Inside this group we can create many datasets:

In [None]:
f.create_array(group, "my_array1", np.arange(10))
f.create_array(group, "my_array2", np.ones(100).reshape(10, 10));

In [None]:
print(f)

With that, you can endow your datasets with any hierachy that would fit better to your needs.

In [None]:
f.close()

## Normalizing and denormalizing tables

Many data sources are expressed in terms of related tables.  For example, part of the [MovieLens dataset](https://grouplens.org/datasets/movielens/) is structured in tables having the next columns:

In [None]:
ratings = ['user_id', 'movie_id', 'rating', 'unix_timestamp']
movies = ['movie_id', 'title', 'genres']

The relation that links the two tables above is the `movie_id` field.  This way, one can query parts of the dataset that involve the two tables, like for example, which users ('user_id') gave a rating of 5 to some movie ('title').  This is called the `normalized` version and we have already dealt with that in a previous section.

On the other hand, one can fuse the above 2 tables into a single one:

In [None]:
ratings_movies = ['title', 'genres', 'user_id', 'rating', 'unix_timestamp']

As you see, we still keep all the data fields, except for the 'movie_id' that is not needed anymore.  This is called the `denormalized` version.

The advantage of this one is that we have all the fields readily available in one single table, so querying it and getting info about all the fileds is straighforward.  The disadvantage is that this table will have many duplicated information, i.e. the 'title' and 'genres' fields will appear for all the ratings, which can be seen as a waste of space.

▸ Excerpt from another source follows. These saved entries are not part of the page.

/-- R356: a rotation step: the unit whose self-test has passed begins its probation. The Mill's known-answer sequence
(R357) changes nothing that software sees while it passes. -/
def rotate (s : State) (r c : Nat) (gleaners : Bool) : State :=
  if 16 ≤ r ∨ 18 ≤ c then s
  else
    let kind := if gleaners then 2 else 1
    let here := (List.range 5).map fun i => unitLoc r c kind i 0xFF
    let h := s.hostsOf r c
    let s1 := s.setHosts r c { h with step := h.step + boolNat (!gleaners) }
    match here.find? fun l => s.phase? l == some .tested with
    | some l => if here.any fun x => s.phase? x == some .probation then s1 else s1.setPhase l .probation
    | none => if s.rotationStopped r c gleaners then s else s1

def probationDone (s : State) (l : Nat) : State :=
  if s.phase? l = some .probation then (s.setPassed l).setPhase l .passed else s

/-- R358: a probation has not completed 3.2 ms after it began. -/
def probationLate (s : State) (r c : Nat) (gleaners : Bool) : State :=
  let kind := if gleaners then 2 else 1
  if (List.range 5).any fun i => s.phase? (unitLoc r c kind i 0xFF) == some .probation then
    let h := s.hostsOf r c
    (s.setHosts r c (if gleaners then { h with overrunGleaner := true } else { h with overrunThresher := true })).noteDegraded
  else s

/-- A unit that has passed its probation takes its slot; the previous host leaves on its sabbatical. -/
def takeSlot (s0 : State) (l : Nat) : State :=
  let r := locRegion16 l
  let c := locCluster l
  let s := match s0.shadowed l with
    | some p => s0.noteSlot p
    | none => s0
  let h := s.hostsOf r c
  let xs := if locKind l = 1 then h.threshers else h.gleaners
  let ys := xs.set (slotFor xs (locIndex l)) (some (locIndex l))
  let h1 : ClusterHosts := if locKind l = 1 then { h with threshers := ys, overrunThresher := false }
    else { h with gleaners := ys, overrunGleaner := false }
  (s.setHosts r c h1).backInService l

/-- R13: the command boundary of a slot: a unit ordered out leaves, or a unit that has passed its probation enters; a
logical cluster loses its host or comes back to it (R14). -/
def handover (s : State) (l : Nat) : State :=
  if !s.atBoundary l then s
  else match s.integ.leaving.find? fun e => samePlace e.1 l with
    | some (x, q) =>
      let s1 : State := { s with integ := { s.integ with leaving := s.integ.leaving.filter fun e => !samePlace e.1 x } }
      if q then s1.quarantineNow x else s1.retireNow x
    | none => if s.phase? l = some .passed then s.takeSlot l else if locKind l = 0 then s.afterUnits else s

/-- R14, R202: yard firmware saves the partitions that a logical cluster's move affects and restores them on the new
cluster, as at a task switch. A pinned one is never saved; a save or a restore waits for its area's translations, and a
fault of it parks the task (R280). Answers whether every one was saved. The area's bytes become free, and the rows that
the restore brings back are those that were saved. -/
def saveForMove (s : State) (r n : Nat) : State × Bool :=
  s.queues.foldl (fun a e =>
    let p := s.partOf e.2
    if !a.2 || e.2.region != r || p.state != 1 || !bit p.mask n then a
    else if p.pinned then (a.1, false)
    else
      let (s1, ok) := a.1.areaReach e.1 e.2
      if ok then (s1.scramble e.2.region e.2.pasid (areaBase e.2) (areaBytes e.2), true) else (s1, false)) (s, true)

/-- R14: a logical cluster without a serviceable physical one, or on one with 3 Threshers or 1 Gleaner left, moves to
the lowest unused serviceable cluster. Every unit there enters by self-test and probation (R360). -/
def moveCluster (s : State) (r n : Nat) : State :=
  let m := s.mapOf r
  let now := m.getD n none
  let away := s.integ.away.any fun a => a.1 == r && a.2.1 == n
  let poor := match now with
    | none => !away
    | some c => (s.threshersOk r c).length ≤ 3 || (s.gleanersOk r c).length ≤ 1
  let spare := (s.clustersOk r).find? fun c =>
    !m.contains (some c) && !s.quarantinedAt (unitLoc r c 0 0 0xFF) && !s.integ.away.any fun a => a.1 == r && a.2.2 == c
  let (s', saved) := s.saveForMove r n
  if 16 ≤ r || 16 ≤ n || !poor || !s.slotFree r n || !s.regionOk r then s
  else match if saved then spare else none with
    | none => if spare.isSome then s' else s
    | some c =>
      let s0 := (match now with
        | some o => (s'.clusterUnits r o).foldl noteSlot s'
        | none => s')
      let s1 := (s0.setMap r (m.set n (some c))).setHosts r c {
        threshers := List.replicate 4 none, gleaners := List.replicate 2 none, banks := (s.freshHosts r c).banks }
      let s2 : State := { s1 with integ := { s1.integ with remaps := s1.integ.remaps + 1 } }
      (s2.startTests ((s2.clusterUnits r c).filter fun u => !s2.quarantinedAt u)).afterUnits

end State

/-! ### The events -/

/-- SLOT_HANDOVER (R13). -/
def execSlotHandover (loc : Nat) (s : State) : Host.Outcome State Fault Refusal := .next (s.handover loc)

/-- CLUSTER_MOVE (R14). -/
def execClusterMove (region cluster : Nat) (s : State) : Host.Outcome State Fault Refusal := .next (s.moveCluster region cluster)

/-- ROTATION_STEP (R356). -/
def execRotationStep (region cluster : Nat) (gleaners : Bool) (s : State) : Host.Outcome State Fault Refusal :=
  .next (s.rotate region cluster gleaners)

/-- SELF_TEST_COMPLETE (R356). -/
def execSelfTestComplete (loc : Nat) (result : TestResult) (s : State) : Host.Outcome State Fault Refusal :=
  .next (s.testComplete loc result)

/-- PROBATION_COMPLETE (R360). -/
def execProbationComplete (loc : Nat) (s : State) : Host.Outcome State Fault Refusal := .next (s.probationDone loc)

/-- PROBATION_OVERRUN (R358). -/
def execProbationOverrun (region cluster : Nat) (gleaners : Bool) (s : State) : Host.Outcome State Fault Refusal :=
  .next (s.probationLate region cluster gleaners)

/-- KNOWN_ANSWER_TILE (R359): the tile's result is compared and discarded; nothing that software sees changes. A
mismatch is a FAULT_DETECTED with 0x2C08. -/
def execKnownAnswerTile (_loc : Nat) (s : State) : Host.Outcome State Fault Refusal := .next s

end Sys2Proof.Machine
end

However, many times compression can get rid of many of the duplicated info in denormalized tables.  Let's see how to produce a denormalized table and how it fares compared with the normalized version.

## Denormalizing tables using pandas

In [None]:
import os
import numpy as np
import pandas as pd
import tables

In [None]:
# Import CSV files via pandas
dset = 'movielens-1m'
fdata = os.path.join(dset, 'ratings.dat.gz')
fitem = os.path.join(dset, 'movies.dat.gz')

# pass in column names for each CSV
r_cols = ['user_id', 'movie_id', 'rating', 'unix_timestamp']
ratings = pd.read_csv(fdata, sep=';', names=r_cols)

m_cols = ['movie_id', 'title', 'genres']
movies = pd.read_csv(fitem, sep=';', names=m_cols,
                     dtype={'title': object, 'genres': object})

In [None]:
# create one merged DataFrame
lens = pd.merge(movies, ratings)

In [None]:
lens.ftypes

In [None]:
def to_hdf5_denorm(lens, filters):

    class Lens(tables.IsDescription):
        user_id = tables.Int32Col(pos=0)
        rating = tables.Int8Col(pos=1)
        unix_timestamp = tables.Int64Col(pos=2)
        title = tables.StringCol(100, pos=3)
        genres = tables.StringCol(50, pos=4)
        
    def get_filename(filters):
        if filters.complevel != 0:
            complib = filters.complib if ":" not in filters.complib else filters.complib.replace(":", "-")
            shuffle = "shuffle" if filters.shuffle else "noshuffle"
            filename = "%s/%s-%d-%s.h5" % (data_dir, complib, filters.complevel, shuffle)
        else:
            filename = "%s/no-compressed.h5" % (data_dir,)
        return filename

    filename = get_filename(filters)
    print("Creating file:", filename)
    with tables.open_file(filename, "w", filters=filters) as f:
        table_lens = f.create_table(f.root, "lens", Lens)
        table_lens.append([lens[col].values for col in table_lens.dtype.names])
    return filename

In [None]:
%%time
filters = tables.Filters(complevel=0, shuffle=True)
h5file = to_hdf5_denorm(lens, filters)

In [None]:
!ptdump -v -R0,10 {h5file}

In [None]:
%ls -lh structuring compression

As can be seen, the size of the denormalized table is much larger than the normalized one (156 MB vs 17 MB).  But that is without using compression.

### Exercise 1

Create a compressed version of the denormalized table and compare it with the same table in the normalized state.
What's the difference in size now?  Why do you think the compression process works much better in this case?

### Exercise 2

Create different files containing the denormalized table using different codecs.  Which one reduces the size better?  How does it compare with the files for the normalized version?

In the next section we will see the effect of querying normalized and denormalized tables.